# POP Micas Soap Photos



## Kalne (Oct 25, 2007)

These are pictures of my initial soaps. I used the rate given on the website, approx. 1/4 tsp. per 4.5 oz bar in gm soap. I still want to try some at half strength and I'd like to try the pink and blue without milk. But I'm going to have a house guest for the next month so I wanted to post these now. Will update and add more photos when I get more time to play.

first photo....back row: apple green, lemon yellow, tangerine, soft brown (not POP)
front row: raspberry, grape, blueberry, soft aqua (not POP)
and in front an uncolored bar










Then I took some pics of what I can get with ultramarines in comparison. First blues...blueberry POP bar in front and the bar on the bottom of the stack was the blueberry too. The one on top the stack I usually get a more faded denim color but I must have been a little heavy handed with that batch.










Then greens....Green Apple POP and Soft Aqua in front. Back on the left is a mix of blue and green ultramarine and on the right, straight green (that's my green apple soap).

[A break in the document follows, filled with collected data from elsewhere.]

/-! Updates by `modPower`. -/
@[simp] theorem State.modPower_pending (f : Power → Power) : (s.modPower f).pending = s.pending := (rfl)
@[simp] theorem State.modPower_out (f : Power → Power) : (s.modPower f).out = s.out := (rfl)
@[simp] theorem State.modPower_free (f : Power → Power) : (s.modPower f).free = s.free := (rfl)
@[simp] theorem State.modPower_objs (f : Power → Power) : (s.modPower f).objs = s.objs := (rfl)
@[simp] theorem State.modPower_blobs (f : Power → Power) : (s.modPower f).blobs = s.blobs := (rfl)
@[simp] theorem State.modPower_power (f : Power → Power) : (s.modPower f).power = f s.power := (rfl)
@[simp] theorem State.modPower_fuses (f : Power → Power) : (s.modPower f).fuses = s.fuses := (rfl)
@[simp] theorem State.modPower_hearth (f : Power → Power) : (s.modPower f).hearth = s.hearth := (rfl)
@[simp] theorem State.modPower_servo (f : Power → Power) : (s.modPower f).servo = s.servo := (rfl)
@[simp] theorem State.modPower_ports (f : Power → Power) : (s.modPower f).ports = s.ports := (rfl)
@[simp] theorem State.modPower_lanes (f : Power → Power) : (s.modPower f).lanes = s.lanes := (rfl)
@[simp] theorem State.modPower_groups (f : Power → Power) : (s.modPower f).groups = s.groups := (rfl)
@[simp] theorem State.modPower_lports (f : Power → Power) : (s.modPower f).lports = s.lports := (rfl)
@[simp] theorem State.modPower_plls (f : Power → Power) : (s.modPower f).plls = s.plls := (rfl)
@[simp] theorem State.modPower_clkouts (f : Power → Power) : (s.modPower f).clkouts = s.clkouts := (rfl)
@[simp] theorem State.modPower_clk (f : Power → Power) : (s.modPower f).clk = s.clk := (rfl)
@[simp] theorem State.modPower_gens (f : Power → Power) : (s.modPower f).gens = s.gens := (rfl)
@[simp] theorem State.modPower_tdcs (f : Power → Power) : (s.modPower f).tdcs = s.tdcs := (rfl)
@[simp] theorem State.modPower_tio (f : Power → Power) : (s.modPower f).tio = s.tio := (rfl)
@[simp] theorem State.modPower_cellar (f : Power → Power) : (s.modPower f).cellar = s.cellar := (rfl)
@[simp] theorem State.modPower_tables (f : Power → Power) : (s.modPower f).tables = s.tables := (rfl)
@[simp] theorem State.modPower_caravan (f : Power → Power) : (s.modPower f).caravan = s.caravan := (rfl)
@[simp] theorem State.modPower_cal (f : Power → Power) : (s.modPower f).cal = s.cal := (rfl)
@[simp] theorem State.modPower_irq (f : Power → Power) : (s.modPower f).irq = s.irq := (rfl)
@[simp] theorem State.modPower_engines (f : Power → Power) : (s.modPower f).engines = s.engines := (rfl)
@[simp] theorem State.modPower_sems (f : Power → Power) : (s.modPower f).sems = s.sems := (rfl)
@[simp] theorem State.modPower_snap (f : Power → Power) : (s.modPower f).snap = s.snap := (rfl)
@[simp] theorem State.modPower_lantern (f : Power → Power) : (s.modPower f).lantern = s.lantern := (rfl)
@[simp] theorem State.modPower_jtag (f : Power → Power) : (s.modPower f).jtag = s.jtag := (rfl)
@[simp] theorem State.modPower_falri (f : Power → Power) : (s.modPower f).falri = s.falri := (rfl)
@[simp] theorem State.modPower_hier (f : Power → Power) : (s.modPower f).hier = s.hier := (rfl)
@[simp] theorem State.modPower_twin (f : Power → Power) : (s.modPower f).twin = s.twin := (rfl)
@[simp] theorem State.modPower_flash (f : Power → Power) : (s.modPower f).flash = s.flash := (rfl)
@[simp] theorem State.modPower_pantry (f : Power → Power) : (s.modPower f).pantry = s.pantry := (rfl)
@[simp] theorem State.modPower_lane (f : Power → Power) (m : Nat) : (s.modPower f).lane m = s.lane m := (rfl)
@[simp] theorem State.modPower_lport (f : Power → Power) (m : Nat) : (s.modPower f).lport m = s.lport m := (rfl)
@[simp] theorem State.modPower_port (f : Power → Power) (m : Nat) : (s.modPower f).port m = s.port m := (rfl)
@[simp] theorem State.modPower_group (f : Power → Power) (m : Nat) : (s.modPower f).group m = s.group m := (rfl)
@[simp] theorem State.modPower_pll (f : Power → Power) (m : Nat) : (s.modPower f).pll m = s.pll m := (rfl)
@[simp] theorem State.modPower_clkout (f : Power → Power) (m : Nat) : (s.modPower f).clkout m = s.clkout m := (rfl)
@[simp] theorem State.modPower_gen (f : Power → Power) (m : Nat) : (s.modPower f).gen m = s.gen m := (rfl)
@[simp] theorem State.modPower_tdc (f : Power → Power) (m : Nat) : (s.modPower f).tdc m = s.tdc m := (rfl)
@[simp] theorem State.modPower_eng (f : Power → Power) (m : Nat) : (s.modPower f).eng m = s.eng m := (rfl)
@[simp] theorem State.modPower_obj (f : Power → Power) (o' : Obj) (j : Nat) : (s.modPower f).obj o' j = s.obj o' j := (rfl)
@[simp] theorem State.modPower_blob (f : Power → Power) (o' : Obj) (j : Nat) : (s.modPower f).blob o' j = s.blob o' j := (rfl)
@[simp] theorem State.modPower_calRec (f : Power → Power) (j m : Nat) : (s.modPower f).calRec j m = s.calRec j m := (rfl)

/-! Updates by `modIrq`. -/
@[simp] theorem State.modIrq_pending (f : Irq → Irq) : (s.modIrq f).pending = s.pending := (rfl)
@[simp] theorem State.modIrq_out (f : Irq → Irq) : (s.modIrq f).out = s.out := (rfl)
@[simp] theorem State.modIrq_free (f : Irq → Irq) : (s.modIrq f).free = s.free := (rfl)
@[simp] theorem State.modIrq_objs (f : Irq → Irq) : (s.modIrq f).objs = s.objs := (rfl)
@[simp] theorem State.modIrq_blobs (f : Irq → Irq) : (s.modIrq f).blobs = s.blobs := (rfl)
@[simp] theorem State.modIrq_power (f : Irq → Irq) : (s.modIrq f).power = s.power := (rfl)
@[simp] theorem State.modIrq_fuses (f : Irq → Irq) : (s.modIrq f).fuses = s.fuses := (rfl)
@[simp] theorem State.modIrq_hearth (f : Irq → Irq) : (s.modIrq f).hearth = s.hearth := (rfl)
@[simp] theorem State.modIrq_servo (f : Irq → Irq) : (s.modIrq f).servo = s.servo := (rfl)
@[simp] theorem State.modIrq_ports (f : Irq → Irq) : (s.modIrq f).ports = s.ports := (rfl)
@[simp] theorem State.modIrq_lanes (f : Irq → Irq) : (s.modIrq f).lanes = s.lanes := (rfl)
@[simp] theorem State.modIrq_groups (f : Irq → Irq) : (s.modIrq f).groups = s.groups := (rfl)
@[simp] theorem State.modIrq_lports (f : Irq → Irq) : (s.modIrq f).lports = s.lports := (rfl)
@[simp] theorem State.modIrq_plls (f : Irq → Irq) : (s.modIrq f).plls = s.plls := (rfl)
@[simp] theorem State.modIrq_clkouts (f : Irq → Irq) : (s.modIrq f).clkouts = s.clkouts := (rfl)
@[simp] theorem State.modIrq_clk (f : Irq → Irq) : (s.modIrq f).clk = s.clk := (rfl)
@[simp] theorem State.modIrq_gens (f : Irq → Irq) : (s.modIrq f).gens = s.gens := (rfl)
@[simp] theorem State.modIrq_tdcs (f : Irq → Irq) : (s.modIrq f).tdcs = s.tdcs := (rfl)
@[simp] theorem State.modIrq_tio (f : Irq → Irq) : (s.modIrq f).tio = s.tio := (rfl)
@[simp] theorem State.modIrq_cellar (f : Irq → Irq) : (s.modIrq f).cellar = s.cellar := (rfl)
@[simp] theorem State.modIrq_tables (f : Irq → Irq) : (s.modIrq f).tables = s.tables := (rfl)
@[simp] theorem State.modIrq_caravan (f : Irq → Irq) : (s.modIrq f).caravan = s.caravan := (rfl)
@[simp] theorem State.modIrq_cal (f : Irq → Irq) : (s.modIrq f).cal = s.cal := (rfl)
@[simp] theorem State.modIrq_irq (f : Irq → Irq) : (s.modIrq f).irq = f s.irq := (rfl)
@[simp] theorem State.modIrq_engines (f : Irq → Irq) : (s.modIrq f).engines = s.engines := (rfl)
@[simp] theorem State.modIrq_sems (f : Irq → Irq) : (s.modIrq f).sems = s.sems := (rfl)
@[simp] theorem State.modIrq_snap (f : Irq → Irq) : (s.modIrq f).snap = s.snap := (rfl)
@[simp] theorem State.modIrq_lantern (f : Irq → Irq) : (s.modIrq f).lantern = s.lantern := (rfl)
@[simp] theorem State.modIrq_jtag (f : Irq → Irq) : (s.modIrq f).jtag = s.jtag := (rfl)
@[simp] theorem State.modIrq_falri (f : Irq → Irq) : (s.modIrq f).falri = s.falri := (rfl)
@[simp] theorem State.modIrq_hier (f : Irq → Irq) : (s.modIrq f).hier = s.hier := (rfl)
@[simp] theorem State.modIrq_twin (f : Irq → Irq) : (s.modIrq f).twin = s.twin := (rfl)
@[simp] theorem State.modIrq_flash (f : Irq → Irq) : (s.modIrq f).flash = s.flash := (rfl)
@[simp] theorem State.modIrq_pantry (f : Irq → Irq) : (s.modIrq f).pantry = s.pantry := (rfl)
@[simp] theorem State.modIrq_lane (f : Irq → Irq) (m : Nat) : (s.modIrq f).lane m = s.lane m := (rfl)
@[simp] theorem State.modIrq_lport (f : Irq → Irq) (m : Nat) : (s.modIrq f).lport m = s.lport m := (rfl)
@[simp] theorem State.modIrq_port (f : Irq → Irq) (m : Nat) : (s.modIrq f).port m = s.port m := (rfl)
@[simp] theorem State.modIrq_group (f : Irq → Irq) (m : Nat) : (s.modIrq f).group m = s.group m := (rfl)
@[simp] theorem State.modIrq_pll (f : Irq → Irq) (m : Nat) : (s.modIrq f).pll m = s.pll m := (rfl)
@[simp] theorem State.modIrq_clkout (f : Irq → Irq) (m : Nat) : (s.modIrq f).clkout m = s.clkout m := (rfl)
@[simp] theorem State.modIrq_gen (f : Irq → Irq) (m : Nat) : (s.modIrq f).gen m = s.gen m := (rfl)
@[simp] theorem State.modIrq_tdc (f : Irq → Irq) (m : Nat) : (s.modIrq f).tdc m = s.tdc m := (rfl)
@[simp] theorem State.modIrq_eng (f : Irq → Irq) (m : Nat) : (s.modIrq f).eng m = s.eng m := (rfl)
@[simp] theorem State.modIrq_obj (f : Irq → Irq) (o' : Obj) (j : Nat) : (s.modIrq f).obj o' j = s.obj o' j := (rfl)
@[simp] theorem State.modIrq_blob (f : Irq → Irq) (o' : Obj) (j : Nat) : (s.modIrq f).blob o' j = s.blob o' j := (rfl)
@[simp] theorem State.modIrq_calRec (f : Irq → Irq) (j m : Nat) : (s.modIrq f).calRec j m = s.calRec j m := (rfl)
@[simp] theorem State.modIrq_held (f : Irq → Irq) : (s.modIrq f).held = s.held := (rfl)

/-! Updates by `modCalib`. -/
@[simp] theorem State.modCalib_pending (f : Cal → Cal) : (s.modCalib f).pending = s.pending := (rfl)
@[simp] theorem State.modCalib_out (f : Cal → Cal) : (s.modCalib f).out = s.out := (rfl)
@[simp] theorem State.modCalib_free (f : Cal → Cal) : (s.modCalib f).free = s.free := (rfl)
@[simp] theorem State.modCalib_objs (f : Cal → Cal) : (s.modCalib f).objs = s.objs := (rfl)
@[simp] theorem State.modCalib_blobs (f : Cal → Cal) : (s.modCalib f).blobs = s.blobs := (rfl)
@[simp] theorem State.modCalib_power (f : Cal → Cal) : (s.modCalib f).power = s.power := (rfl)
@[simp] theorem State.modCalib_fuses (f : Cal → Cal) : (s.modCalib f).fuses = s.fuses := (rfl)
@[simp] theorem State.modCalib_hearth (f : Cal → Cal) : (s.modCalib f).hearth = s.hearth := (rfl)
@[simp] theorem State.modCalib_servo (f : Cal → Cal) : (s.modCalib f).servo = s.servo := (rfl)
@[simp] theorem State.modCalib_ports (f : Cal → Cal) : (s.modCalib f).ports = s.ports := (rfl)
@[simp] theorem State.modCalib_lanes (f : Cal → Cal) : (s.modCalib f).lanes = s.lanes := (rfl)
@[simp] theorem State.modCalib_groups (f : Cal → Cal) : (s.modCalib f).groups = s.groups := (rfl)
@[simp] theorem State.modCalib_lports (f : Cal → Cal) : (s.modCalib f).lports = s.lports := (rfl)
@[simp] theorem State.modCalib_plls (f : Cal → Cal) : (s.modCalib f).plls = s.plls := (rfl)
@[simp] theorem State.modCalib_clkouts (f : Cal → Cal) : (s.modCalib f).clkouts = s.clkouts := (rfl)
@[simp] theorem State.modCalib_clk (f : Cal → Cal) : (s.modCalib f).clk = s.clk := (rfl)
@[simp] theorem State.modCalib_gens (f : Cal → Cal) : (s.modCalib f).gens = s.gens := (rfl)
@[simp] theorem State.modCalib_tdcs (f : Cal → Cal) : (s.modCalib f).tdcs = s.tdcs := (rfl)
@[simp] theorem State.modCalib_tio (f : Cal → Cal) : (s.modCalib f).tio = s.tio := (rfl)
@[simp] theorem State.modCalib_cellar (f : Cal → Cal) : (s.modCalib f).cellar = s.cellar := (rfl)
@[simp] theorem State.modCalib_tables (f : Cal → Cal) : (s.modCalib f).tables = s.tables := (rfl)
@[simp] theorem State.modCalib_caravan (f : Cal → Cal) : (s.modCalib f).caravan = s.caravan := (rfl)
@[simp] theorem State.modCalib_cal (f : Cal → Cal) : (s.modCalib f).cal = f s.cal := (rfl)
@[simp] theorem State.modCalib_irq (f : Cal → Cal) : (s.modCalib f).irq = s.irq := (rfl)
@[simp] theorem State.modCalib_engines (f : Cal → Cal) : (s.modCalib f).engines = s.engines := (rfl)
@[simp] theorem State.modCalib_sems (f : Cal → Cal) : (s.modCalib f).sems = s.sems := (rfl)
@[simp] theorem State.modCalib_snap (f : Cal → Cal) : (s.modCalib f).snap = s.snap := (rfl)
@[simp] theorem State.modCalib_lantern (f : Cal → Cal) : (s.modCalib f).lantern = s.lantern := (rfl)
@[simp] theorem State.modCalib_jtag (f : Cal → Cal) : (s.modCalib f).jtag = s.jtag := (rfl)
@[simp] theorem State.modCalib_falri (f : Cal → Cal) : (s.modCalib f).falri = s.falri := (rfl)
@[simp] theorem State.modCalib_hier (f : Cal → Cal) : (s.modCalib f).hier = s.hier := (rfl)
@[simp] theorem State.modCalib_twin (f : Cal → Cal) : (s.modCalib f).twin = s.twin := (rfl)
@[simp] theorem State.modCalib_flash (f : Cal → Cal) : (s.modCalib f).flash = s.flash := (rfl)
@[simp] theorem State.modCalib_pantry (f : Cal → Cal) : (s.modCalib f).pantry = s.pantry := (rfl)
@[simp] theorem State.modCalib_lane (f : Cal → Cal) (m : Nat) : (s.modCalib f).lane m = s.lane m := (rfl)
@[simp] theorem State.modCalib_lport (f : Cal → Cal) (m : Nat) : (s.modCalib f).lport m = s.lport m := (rfl)
@[simp] theorem State.modCalib_port (f : Cal → Cal) (m : Nat) : (s.modCalib f).port m = s.port m := (rfl)
@[simp] theorem State.modCalib_group (f : Cal → Cal) (m : Nat) : (s.modCalib f).group m = s.group m := (rfl)
@[simp] theorem State.modCalib_pll (f : Cal → Cal) (m : Nat) : (s.modCalib f).pll m = s.pll m := (rfl)
@[simp] theorem State.modCalib_clkout (f : Cal → Cal) (m : Nat) : (s.modCalib f).clkout m = s.clkout m := (rfl)
@[simp] theorem State.modCalib_gen (f : Cal → Cal) (m : Nat) : (s.modCalib f).gen m = s.gen m := (rfl)
@[simp] theorem State.modCalib_tdc (f : Cal → Cal) (m : Nat) : (s.modCalib f).tdc m = s.tdc m := (rfl)
@[simp] theorem State.modCalib_eng (f : Cal → Cal) (m : Nat) : (s.modCalib f).eng m = s.eng m := (rfl)
@[simp] theorem State.modCalib_obj (f : Cal → Cal) (o' : Obj) (j : Nat) : (s.modCalib f).obj o' j = s.obj o' j := (rfl)
@[simp] theorem State.modCalib_blob (f : Cal → Cal) (o' : Obj) (j : Nat) : (s.modCalib f).blob o' j = s.blob o' j := (rfl)
@[simp] theorem State.modCalib_held (f : Cal → Cal) : (s.modCalib f).held = s.held := (rfl)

And three soaps I've tried the POP colors in.....Blueberry POP and TD swirls in 'Enchanted Evening':










Green Apple and Lemon Yellow mixed with a bit of Tangerine in 'Honeysuckle':










And grape, yellow, and raspberry in 'Lavender and Violets':










And a pic of one of my curing shelves just 'cause I was taking pics and I think it looks cool....


----------



## hsmomof4 (Oct 31, 2008)

Nice soaps! But that seems like the mica would really add up, using 1/4 t. per 4.5 oz of soap! The colors are great, but I would think it would get expensive? (Not that I don't plan to try them anyway!! :lol )


----------



## mill-valley (Feb 22, 2008)

Thanks for posting these...they turned out really nice!


----------



## Sondra (Oct 25, 2007)

very pretty soaps but am like Stacy seems like alot of color at 1/4 oz per 4/5oz bar


----------



## Guest (Feb 12, 2010)

Beautiful colors and beautiful soaps...
Barb


----------



## tmfinley (Feb 21, 2008)

Your soap is beautiful! Have you used any of the soap yet? Do you experience any bleeding with that amount of color? Also, your drying rack is pretty. Do you cover it with anything? I would be worried about them getting dust or little fuzzies on them around here. 

Tiffany


----------



## Kalne (Oct 25, 2007)

Thanks for the compliments. And yeah.....it would add up coloring whole batches. That's why I do mostly swirls with the occasional 'special edition' that is all colored. Just having a few extra colorful soaps will draw more attention to my table. I have not used any of the soaps yet to see if they bleed but I think someone else commented that they don't.


----------



## tmfinley (Feb 21, 2008)

I have found it matters how much I use. I had one batch that i used too much red and it looked like I was bleeding in the shower. Not exactly the experience I'm looking for. Have you tried less mica per ounce to see if you will get the same results using less? I'm just wondering because they are so nice it would be nice to be able to do full batches.


----------



## Kalne (Oct 25, 2007)

No....but that's next on my list.  I'm still wading through new FOs that I'm testing. This is the only time of year I get to play.


----------



## Aja-Sammati (Oct 26, 2007)

Beautiful! I am feeling jealous... :lol


----------



## Sondra (Oct 25, 2007)

Aja-Sammati said:


> Beautiful! I am feeling jealous... :lol


Me too!!


----------



## midkiffsjoy (Feb 27, 2008)

i *LOVE* you're curing shelves!!!


----------



## Kalne (Oct 25, 2007)

I got those shelves from a shop closing. They were selling all their fixtures and it was a craftsy sort of shop so they had my style of stuff. I got 4....it was all I could fit in the van. LOL


----------



## Whitney (Oct 27, 2007)

Beautiful beautiful soap Kathy!

I am also jealous of your curing rack. :lol


----------



## Theresa (Oct 26, 2007)

Your soaps are beautiful! Great job!
Theresa


----------